▶ [Material provided]

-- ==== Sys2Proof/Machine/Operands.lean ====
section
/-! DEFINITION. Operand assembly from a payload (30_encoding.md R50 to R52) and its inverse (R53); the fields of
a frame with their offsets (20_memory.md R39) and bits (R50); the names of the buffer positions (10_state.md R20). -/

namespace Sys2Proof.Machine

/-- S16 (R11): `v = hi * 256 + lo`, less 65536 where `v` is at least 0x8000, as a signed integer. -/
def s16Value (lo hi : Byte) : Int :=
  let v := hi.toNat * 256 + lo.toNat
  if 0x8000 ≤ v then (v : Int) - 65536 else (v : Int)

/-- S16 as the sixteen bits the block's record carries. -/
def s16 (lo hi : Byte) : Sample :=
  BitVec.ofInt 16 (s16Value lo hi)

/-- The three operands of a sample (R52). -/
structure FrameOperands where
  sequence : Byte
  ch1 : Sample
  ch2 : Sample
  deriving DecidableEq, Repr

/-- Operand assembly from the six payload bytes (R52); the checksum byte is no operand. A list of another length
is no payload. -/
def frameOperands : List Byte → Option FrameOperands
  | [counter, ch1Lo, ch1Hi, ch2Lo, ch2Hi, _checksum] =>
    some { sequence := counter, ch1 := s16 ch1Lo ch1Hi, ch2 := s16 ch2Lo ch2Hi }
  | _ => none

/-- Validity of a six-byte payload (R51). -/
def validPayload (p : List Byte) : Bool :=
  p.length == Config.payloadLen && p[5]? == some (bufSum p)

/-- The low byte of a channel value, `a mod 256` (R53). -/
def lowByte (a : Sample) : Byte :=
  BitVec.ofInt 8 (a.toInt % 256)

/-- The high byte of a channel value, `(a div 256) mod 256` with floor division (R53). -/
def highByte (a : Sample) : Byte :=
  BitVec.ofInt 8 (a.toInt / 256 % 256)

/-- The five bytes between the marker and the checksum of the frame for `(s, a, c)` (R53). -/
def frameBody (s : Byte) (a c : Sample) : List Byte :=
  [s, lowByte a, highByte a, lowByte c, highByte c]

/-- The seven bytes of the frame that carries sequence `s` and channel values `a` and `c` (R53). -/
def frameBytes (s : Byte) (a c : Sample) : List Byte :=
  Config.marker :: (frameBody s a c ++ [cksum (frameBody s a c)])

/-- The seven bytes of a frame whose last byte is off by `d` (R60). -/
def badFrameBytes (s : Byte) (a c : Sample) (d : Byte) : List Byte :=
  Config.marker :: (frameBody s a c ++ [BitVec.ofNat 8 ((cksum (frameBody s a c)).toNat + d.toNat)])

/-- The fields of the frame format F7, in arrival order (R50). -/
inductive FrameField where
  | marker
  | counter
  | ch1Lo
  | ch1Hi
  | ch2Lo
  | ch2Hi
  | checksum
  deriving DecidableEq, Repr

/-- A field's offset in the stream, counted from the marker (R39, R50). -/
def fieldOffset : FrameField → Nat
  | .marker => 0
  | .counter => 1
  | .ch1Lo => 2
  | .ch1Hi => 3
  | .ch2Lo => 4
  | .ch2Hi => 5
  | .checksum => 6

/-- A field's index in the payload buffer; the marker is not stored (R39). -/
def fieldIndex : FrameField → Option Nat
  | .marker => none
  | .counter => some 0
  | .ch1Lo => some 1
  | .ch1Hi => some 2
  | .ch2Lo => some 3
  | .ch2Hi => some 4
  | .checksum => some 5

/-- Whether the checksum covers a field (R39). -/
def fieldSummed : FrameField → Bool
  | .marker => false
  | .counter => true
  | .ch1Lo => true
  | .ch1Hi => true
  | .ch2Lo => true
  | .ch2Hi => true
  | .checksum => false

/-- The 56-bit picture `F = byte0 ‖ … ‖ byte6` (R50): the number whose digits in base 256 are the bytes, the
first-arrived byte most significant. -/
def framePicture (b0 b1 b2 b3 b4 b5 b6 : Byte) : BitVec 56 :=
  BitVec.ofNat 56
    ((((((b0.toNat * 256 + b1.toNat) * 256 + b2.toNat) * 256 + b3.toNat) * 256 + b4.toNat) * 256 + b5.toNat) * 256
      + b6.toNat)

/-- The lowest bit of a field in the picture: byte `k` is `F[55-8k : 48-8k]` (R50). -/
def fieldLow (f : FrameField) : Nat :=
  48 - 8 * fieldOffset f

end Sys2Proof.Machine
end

▶ [What is expected] The first line of the entries, the line with "let v := hi.toNat * 256 + lo.toNat", and every line between them should be retyped exactly, and nothing else.

▶ [Completed exercise]
-- ==== Sys2Proof/Machine/Operands.lean ====
section
/-! DEFINITION. Operand assembly from a payload (30_encoding.md R50 to R52) and its inverse (R53); the fields of
a frame with their offsets (20_memory.md R39) and bits (R50); the names of the buffer positions (10_state.md R20). -/

namespace Sys2Proof.Machine

/-- S16 (R11): `v = hi * 256 + lo`, less 65536 where `v` is at least 0x8000, as a signed integer. -/
def s16Value (lo hi : Byte) : Int :=
  let v := hi.toNat * 256 + lo.toNat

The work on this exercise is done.